_ABOUT THIS EXERCISE_: Please give back word for word the lines below, from the first one through the one with "rw [List.length_cons] at hfit".

_GIVEN DATA_:
☆ ☆ ☆ ☆ ☆ ☆ ☆
/-- The cells from `k` hold the image, and every other cell reads as before. -/
theorem Memory.read_writeFrom (m : Memory) {k a : Nat} {image : List Word} (hfit : k + image.length ≤ 8192)
    (ha : a < 8192) :
    (m.writeFrom k image).read a = if k ≤ a then image.getD (a - k) (m.read a) else m.read a := by
  induction image generalizing k m with
  | nil => simp [Memory.writeFrom]
  | cons v rest ih =>
    rw [List.length_cons] at hfit
    rw [Memory.writeFrom, ih (m.write k v) (by omega)]
    obtain hlt | rfl | hgt := Nat.lt_trichotomy a k
    · have hother : cellIndex a ≠ cellIndex k := by simp only [cellIndex, Config.memWords]; omega
      rw [if_neg (by omega), if_neg (by omega), m.read_write_other v hother]
    · rw [if_neg (by omega), if_pos le_rfl, m.read_write_same v rfl, Nat.sub_self, List.getD_cons_zero]
    · have hother : cellIndex a ≠ cellIndex k := by simp only [cellIndex, Config.memWords]; omega
      obtain ⟨i, rfl⟩ : ∃ i, a = k + 1 + i := ⟨a - (k + 1), by omega⟩
      rw [if_pos (by omega), if_pos (by omega), m.read_write_other v hother, Nat.add_sub_cancel_left,
        show k + 1 + i - k = i + 1 by omega, List.getD_cons_succ]

/-- The first state of a run: reset, with the configuration, the image and the start. -/
def bootState (cfg : CacheSpec) (image : List Word) : State :=
  { State.reset.setCaches cfg with mem := Memory.writeFrom 0 image ⟨[]⟩, started := true }

theorem boot_eq {cfg : CacheSpec} {image : List Word} (hcfg : cfg.wellFormed = true) (himage : image.length ≤ 8192) :
    boot cfg image = .next (bootState cfg image) := by
  have hload : loadImage image (State.reset.setCaches cfg) =
      .next { State.reset.setCaches cfg with mem := Memory.writeFrom 0 image ⟨[]⟩ } := by
    rw [loadImage, if_pos (show image.length ≤ Config.memWords from himage)]
    exact loadFrom_eq rfl (by omega)
  rw [boot, configure_reset hcfg, andThen, hload]
  rfl

theorem bootState_inv {cfg : CacheSpec} (hcfg : cfg.wellFormed = true) (image : List Word) :
    (bootState cfg image).Inv := by
  have hspec : (bootState cfg image).caches.spec = cfg := emptyCaches_spec cfg
  have hlegal : (bootState cfg image).configLegal = true := by
    rw [State.configLegal, hspec]
    exact hcfg
  exact ⟨Memory.writeFrom_wf State.reset_mem_wf 0 image, State.reset_regs_getElem 0, emptyCaches_wf cfg, hlegal,
    fun _ => rfl⟩

/-- Settles O49: the boot sequence answers `bootState`, whose memory is the image over the blank cells of reset. -/
theorem bootPlacesImageFromCellZero : Obligations.BootPlacesImageFromCellZero := by
  intro cfg image hcfg himage
  refine ⟨_, boot_eq hcfg himage, fun a ha => ?_, fun r => ?_, rfl, rfl, rfl, rfl, rfl, rfl, bootState_inv hcfg image⟩
  · have hread := Memory.read_writeFrom ⟨[]⟩ (k := 0) (image := image) (by omega) ha
    rwa [if_pos (Nat.zero_le a), Memory.read_empty, Nat.sub_zero] at hread
  · exact (State.readReg_congr rfl r).trans (State.reset_readReg r)

/-! ### The machine-code file -/

/-- The lines are in sequence from `start` exactly when they end below 8192 and each has its address and sixteen
digits. -/
theorem linesInSequence_iff {start : Nat} (lines : List ImageLine) (hstart : start ≤ 8192) :
    linesInSequence start lines = true ↔ start + lines.length ≤ 8192 ∧
      ∀ i, (h : i < lines.length) → lines[i].addr = start + i ∧ lines[i].digits.length = 16 := by
  induction lines generalizing start with
  | nil => simp [linesInSequence, hstart]
  | cons l rest ih =>
    simp only [linesInSequence, ImageLine.wellFormed, Bool.and_eq_true, decide_eq_true_eq, List.length_cons]
    constructor
    · rintro ⟨⟨⟨hlt, hdigits⟩, haddr⟩, hrest⟩
      have hlt : l.addr < 8192 := hlt
      obtain ⟨hlen, hlines⟩ := (ih (start := start + 1) (by omega)).mp hrest
      refine ⟨by omega, fun i hi => ?_⟩
      cases i with
      | zero => exact ⟨haddr, hdigits⟩
      | succ i =>
        obtain ⟨hi1, hi2⟩ := hlines i (by omega)
        exact ⟨by rw [List.getElem_cons_succ, hi1]; omega, hi2⟩
    · rintro ⟨hlen, hlines⟩
      obtain ⟨haddr, hdigits⟩ := hlines 0 (by omega)
      rw [List.getElem_cons_zero] at haddr hdigits
      have hlt : l.addr < 8192 := by omega
      refine ⟨⟨⟨hlt, hdigits⟩, haddr⟩, (ih (start := start + 1) (by omega)).mpr ⟨by omega, fun i hi => ?_⟩⟩
      obtain ⟨hi1, hi2⟩ := hlines (i + 1) (by omega)
      rw [List.getElem_cons_succ] at hi1 hi2
      exact ⟨by omega, hi2⟩

/-- Settles O50: the lines from 0. -/
theorem legalImageFilesAreInSequence : Obligations.LegalImageFilesAreInSequence := by
  intro lines
  simpa only [imageWellFormed, Nat.zero_add] using linesInSequence_iff lines (Nat.zero_le 8192)

/-- One more digit shifts the Word to the left by one bit and becomes bit 0. -/
theorem wordOfDigits_append (digits : List Bool) (d : Bool) :
    wordOfDigits (digits ++ [d]) = (wordOfDigits digits).shiftConcat d := by
  have hfold : wordOfDigits (digits ++ [d]) = wordOfDigits digits + wordOfDigits digits + (if d then 1 else 0) := by
    simp only [wordOfDigits, List.foldl_append, List.foldl_cons, List.foldl_nil]
  rw [hfold]
  apply BitVec.eq_of_toNat_eq
  rw [BitVec.toNat_shiftConcat, Nat.shiftLeft_eq]
  cases d <;> simp <;> omega

/-- The last digit is bit 0, and the digits before it follow upward. -/
theorem getLsbD_wordOfDigits (digits : List Bool) {j : Nat} (hj : j < 16) :
    (wordOfDigits digits).getLsbD j = digits.reverse.getD j false := by
  induction digits using List.reverseRecOn generalizing j with
  | nil => simp [wordOfDigits]
  | append_singleton digits d ih =>
    rw [wordOfDigits_append, BitVec.getLsbD_shiftConcat, List.reverse_concat]
    cases j with
    | zero => simp
    | succ j => simp [hj, ih (j := j) (by omega)]

/-- Settles O51: of sixteen digits, digit `i` is the one `15 - i` places from the end. -/
theorem firstDigitIsBitFifteen : Obligations.FirstDigitIsBitFifteen := by
  intro digits hlen i hi
  have hj : 15 - i < digits.reverse.length := by rw [List.length_reverse]; omega
  rw [getLsbD_wordOfDigits digits (by omega), List.getD_eq_getElem _ _ hj, List.getElem_reverse]
  congr 1
  omega

/-! ### What the host sees -/

/-- Settles O52: the lists are indexed by the registers and by the cells. -/
theorem observeShowsWholeState : Obligations.ObserveShowsWholeState := by
  intro s
  have hregs : ∀ r : Reg, s.observe.regs[r.val]? = some (s.readReg r) := fun r => by simp [State.observe]
  have hmem : ∀ a, a < 8192 → s.observe.mem[a]? = some (s.mem.read a) := fun a ha => by
    simp [State.observe, Config.memWords, ha]
  exact ⟨rfl, rfl, rfl, by simp [State.observe], hregs, by simp [State.observe, Config.memWords], hmem⟩

theorem finalDump_of_running {s : State} (h : s.halted = false) : s.finalDump = none := by
  simp [State.finalDump, h]

theorem finalDump_of_halted {s : State} (h : s.halted = true) : s.finalDump =
    some ⟨s.pc, (List.finRange 8).map s.readReg, (List.range 128).map s.mem.read⟩ := by
  simp [State.finalDump, h, dumpWords]

/-- A line of the memory part has the eight cells of its row. -/
theorem dumpLines_getElem? {d : FinalDump} {m : Memory} (hd : d.words = (List.range 128).map m.read) {i : Nat}
    (hi : i < 16) :
    (dumpLines d)[i]? = some (hexLine ((List.range 8).map fun k => m.read (8 * i + k))) := by
  have hrow : (d.words.drop (8 * i)).take 8 = (List.range 8).map fun k => m.read (8 * i + k) := by
    rw [hd]
    apply List.ext_getElem
    · simp; omega
    · intro k _ _
      simp
  simp [dumpLines, hi, hrow]

/-- The text: the line of the pc, a line per register, and the sixteen lines of memory. -/
theorem dumpText_eq (d : FinalDump) :
    dumpText d = decimal d.pc.toNat :: (d.regs.mapIdx registerLine ++ dumpLines d) := rfl

theorem dumpLines_length (d : FinalDump) : (dumpLines d).length = 16 := by simp [dumpLines]

/-- Settles O54: the parts of the dump are lists indexed by the registers and by the cells, and the text appends their
lines. -/
theorem finalDumpShowsHaltedState : Obligations.FinalDumpShowsHaltedState := by
  intro s
  refine ⟨finalDump_of_running, fun hhalted => ⟨_, finalDump_of_halted hhalted, rfl, by simp, by simp,
    fun r => by simp, fun a ha => by simp [ha], ?length, by rw [dumpText_eq]; rfl, ?register, ?memory⟩⟩
  case length => simp [dumpText_eq, dumpLines_length]
  case register =>
    intro r
    rw [dumpText_eq, Nat.add_comm, List.getElem?_cons_succ, List.getElem?_append_left (by simp)]
    simp [registerLine]
  case memory =>
    intro i hi
    rw [dumpText_eq, show 9 + i = (8 + i) + 1 by omega, List.getElem?_cons_succ,
      List.getElem?_append_right (by simp)]
    simpa using dumpLines_getElem? rfl hi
☆ ☆ ☆ ☆ ☆ ☆ ☆
_REPLY_:
/-- The cells from `k` hold the image, and every other cell reads as before. -/
theorem Memory.read_writeFrom (m : Memory) {k a : Nat} {image : List Word} (hfit : k + image.length ≤ 8192)
    (ha : a < 8192) :
    (m.writeFrom k image).read a = if k ≤ a then image.getD (a - k) (m.read a) else m.read a := by
  induction image generalizing k m with
  | nil => simp [Memory.writeFrom]
  | cons v rest ih =>
    rw [List.length_cons] at hfit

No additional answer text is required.